Yaml as well as JSON for Data Package descriptor files #292

rufuspollock · 2016-09-11T07:37:22Z

Idea: allow data package descriptor files to be in yaml as well as json.

Why: yaml is easier to create and read for ordinary people. JSON is easy to get wrong.

Why not: adds complexity for all implementors of tools as they need and additional format.

I'm creating this for discussion. Very tentative idea atm.

Subissues:

Naming convention of additional properties in the descriptor #663

pwalsh · 2016-09-11T08:52:29Z

I'm neutral on this.

We programmers like to think YAML is easier for ordinary folk, but in my experience the importance of whitespace in YAML is actually a killer for ordinary folk - it is just a different type of problem to that of JSON.

However, I personally think YAML is a fine format, and supporting it as a first class citizen seems a reasonable choice, except in the browser where adding additional dependencies can actually matter (after we add YAML, we add TOML, etc., whatever the favoured serialisation format of the day, and suddenly we have bloat).

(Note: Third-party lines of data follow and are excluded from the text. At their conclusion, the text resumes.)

-- ==== Sys2Proof/Laws/Memory.lean ====
section
/-! SUPPORT. The laws of the rings' memory: what a read gives after a slot is written, and that a write keeps the
canonical form. -/

namespace Sys2Proof.Machine

/-! ## The canonical form as a statement about lists -/

/-- The canonical form: addresses strictly rising, no zero byte listed. -/
theorem Memory.wf_iff (m : List Host.Cell) :
    Memory.wf m = true ↔ m.Pairwise (fun a b => a.1 < b.1) ∧ ∀ c ∈ m, c.2 ≠ 0 := by
  induction m with
  | nil => simp [Memory.wf]
  | cons c m ih =>
    cases m with
    | nil => simp [Memory.wf]
    | cons d m =>
      simp only [Memory.wf, Bool.and_eq_true, ih, List.pairwise_cons, List.mem_cons, bne_iff_ne, decide_eq_true_eq,
        forall_eq_or_imp]
      constructor
      · rintro ⟨⟨hc, hcd⟩, ⟨hd, hm⟩, hz⟩
        exact ⟨⟨⟨hcd, fun a ha => lt_trans hcd (hd a ha)⟩, hd, hm⟩, hc, hz⟩
      · rintro ⟨⟨⟨hcd, -⟩, hd, hm⟩, hc, hz⟩
        exact ⟨⟨hc, hcd⟩, ⟨hd, hm⟩, hz⟩

/-! ## Cells -/

theorem Memory.cells_bounds {base : Nat} {l : List Byte} {c : Host.Cell} (h : c ∈ Memory.cells base l) :
    base ≤ c.1 ∧ c.1 < base + l.length ∧ c.2 ≠ 0 := by
  induction l generalizing base with
  | nil => cases h
  | cons b l ih =>
    unfold Memory.cells at h
    split at h
    · obtain ⟨h₁, h₂, h₃⟩ := ih h; simp only [List.length_cons]; exact ⟨by omega, by omega, h₃⟩
    · next hb =>
      cases h with
      | head => exact ⟨le_refl _, by simp, hb⟩
      | tail _ h =>
        obtain ⟨h₁, h₂, h₃⟩ := ih h; simp only [List.length_cons]; exact ⟨by omega, by omega, h₃⟩

theorem Memory.cells_pairwise (base : Nat) (l : List Byte) :
    (Memory.cells base l).Pairwise fun a b => a.1 < b.1 := by
  induction l generalizing base with
  | nil => exact List.Pairwise.nil
  | cons b l ih =>
    unfold Memory.cells
    split
    · exact ih _
    · exact List.Pairwise.cons (fun c hc => by have := (Memory.cells_bounds hc).1; dsimp only; omega) (ih _)

theorem Memory.find_cells (base : Nat) (l : List Byte) (a : Nat) (h : base ≤ a) :
    (((Memory.cells base l).find? fun c => c.1 == a).map (·.2)).getD 0 = l.getD (a - base) 0 := by
  induction l generalizing base with
  | nil => simp [Memory.cells]
  | cons b l ih =>
    unfold Memory.cells
    by_cases hab : a = base
    · subst hab
      split
      · next hb =>
        have : (Memory.cells (a + 1) l).find? (fun c => c.1 == a) = none := by
          rw [List.find?_eq_none]
          intro c hc
          have := (Memory.cells_bounds hc).1
          simp; omega
        simp [this, hb]
      · simp
    · have hs : a - base = (a - (base + 1)) + 1 := by omega
      split
      · rw [ih (base + 1) (by omega), hs]; simp
      · rw [List.find?_cons_of_neg (by simpa using fun e => hab e.symm), ih (base + 1) (by omega), hs]; simp

/-! ## Writing a slot -/

theorem Memory.find_filter_ge (m : List Host.Cell) (a : Nat) (p : Host.Cell → Bool)
    (h : ∀ c : Host.Cell, c.1 = a → p c = true) :
    (m.filter p).find? (fun c => c.1 == a) = m.find? fun c => c.1 == a := by
  induction m with
  | nil => rfl
  | cons c m ih =>
    by_cases hc : c.1 = a
    · simp [List.filter_cons_of_pos (h c hc), hc]
    · by_cases hp : p c
      · rw [List.filter_cons_of_pos hp, List.find?_cons_of_neg (by simpa using hc),
          List.find?_cons_of_neg (by simpa using hc), ih]
      · rw [List.filter_cons_of_neg hp, List.find?_cons_of_neg (by simpa using hc), ih]

theorem Memory.find_filter_none (m : List Host.Cell) (a : Nat) (p : Host.Cell → Bool)
    (h : ∀ c : Host.Cell, c.1 = a → p c = false) : (m.filter p).find? (fun c => c.1 == a) = none := by
  rw [List.find?_eq_none]
  intro c hc
  have hp := (List.mem_filter.1 hc).2
  simp only [beq_iff_eq]
  intro e
  rw [h c e] at hp
  cases hp

/-- A byte of the slot just written reads as written; bytes past those given read zero. -/
theorem Memory.read_writeSlot_self (m : List Host.Cell) (slot i : Nat) (l : List Byte) (h : i < Config.slotBytes) :
    Memory.read (Memory.writeSlot m slot l) (slot * Config.slotBytes + i) = l.getD i 0 := by
  simp only [Config.slotBytes] at h ⊢
  unfold Memory.read Memory.writeSlot
  rw [List.find?_append, List.find?_append,
    Memory.find_filter_none m _ _ (fun c hc => by simp [Config.slotBytes, hc]),
    Memory.find_filter_none m _ _ (fun c hc => by simp [Config.slotBytes, hc]; omega)]
  simp only [Option.none_or, Option.or_none, Config.slotBytes]
  rw [Memory.find_cells _ _ _ (by omega)]
  simp [h]

/-- A byte outside the slot just written reads as before. -/
theorem Memory.read_writeSlot_other (m : List Host.Cell) (slot a : Nat) (l : List Byte)
    (h : a < slot * Config.slotBytes ∨ (slot + 1) * Config.slotBytes ≤ a) :
    Memory.read (Memory.writeSlot m slot l) a = Memory.read m a := by
  simp only [Config.slotBytes] at h
  have hc : (Memory.cells (slot * 256) (l.take 256)).find? (fun c => c.1 == a) = none := by
    rw [List.find?_eq_none]
    intro c hc
    have := Memory.cells_bounds hc
    simp only [List.length_take] at this
    simp only [beq_iff_eq]
    omega
  unfold Memory.read Memory.writeSlot
  rw [List.find?_append, List.find?_append, Config.slotBytes, hc]
  rcases h with h | h
  · rw [Memory.find_filter_ge m a _ (fun c hc => decide_eq_true (by rw [hc]; exact h)),
      Memory.find_filter_none m a (fun c => decide ((slot + 1) * 256 ≤ c.1))
        (fun c hc => decide_eq_false (by rw [hc]; omega))]
    simp
  · rw [Memory.find_filter_none m a _ (fun c hc => decide_eq_false (by rw [hc]; omega)),
      Memory.find_filter_ge m a (fun c => decide ((slot + 1) * 256 ≤ c.1))
        (fun c hc => decide_eq_true (by rw [hc]; exact h))]
    simp

/-- Writing a slot keeps the canonical form. -/
theorem Memory.writeSlot_wf (m : List Host.Cell) (slot : Nat) (l : List Byte) (h : Memory.wf m = true) :
    Memory.wf (Memory.writeSlot m slot l) = true := by
  rw [Memory.wf_iff] at h ⊢
  obtain ⟨hp, hz⟩ := h
  unfold Memory.writeSlot
  simp only [Config.slotBytes]
  constructor
  · rw [List.pairwise_append, List.pairwise_append]
    refine ⟨⟨hp.filter _, Memory.cells_pairwise _ _, ?_⟩, hp.filter _, ?_⟩
    · intro a ha b hb
      have := of_decide_eq_true (List.mem_filter.1 ha).2
      have := (Memory.cells_bounds hb).1
      omega
    · intro a ha b hb
      have hb' := of_decide_eq_true (List.mem_filter.1 hb).2
      rcases List.mem_append.1 ha with ha | ha
      · have := of_decide_eq_true (List.mem_filter.1 ha).2; omega
      · have := Memory.cells_bounds ha
        simp only [List.length_take] at this
        omega
  · intro c hc
    rcases List.mem_append.1 hc with hc | hc
    · rcases List.mem_append.1 hc with hc | hc
      · exact hz c (List.mem_of_mem_filter hc)
      · exact (Memory.cells_bounds hc).2.2
    · exact hz c (List.mem_of_mem_filter hc)

end Sys2Proof.Machine
end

danfowler · 2016-09-26T19:51:31Z

Agreeing here that both YAML and JSON are easy to get wrong. Probably worth keeping an eye on the popularity of CSVY as a method of applying JSON Table Schema as YAML frontmatter to a CSV file.

rufuspollock · 2016-09-27T12:03:52Z

WONTFIX.

OK. If yaml is not really easier I think I'm going to close this as WONTFIX for now. It imposes additional costs on implementors without making it much easier for publishers.

Definitely open to reconsider if raised in future.

jgmill · 2016-12-19T15:03:59Z

I use YAML internally when writing the metadata for my data package because it makes for more readable code. For the output I then convert it to JSON as this is the standard you guys specified.

I think it makes sense to stick with one format for the standard. I'm neutral on whether that should be YAML or JSON as I'm not familiar with the specif pros and cons.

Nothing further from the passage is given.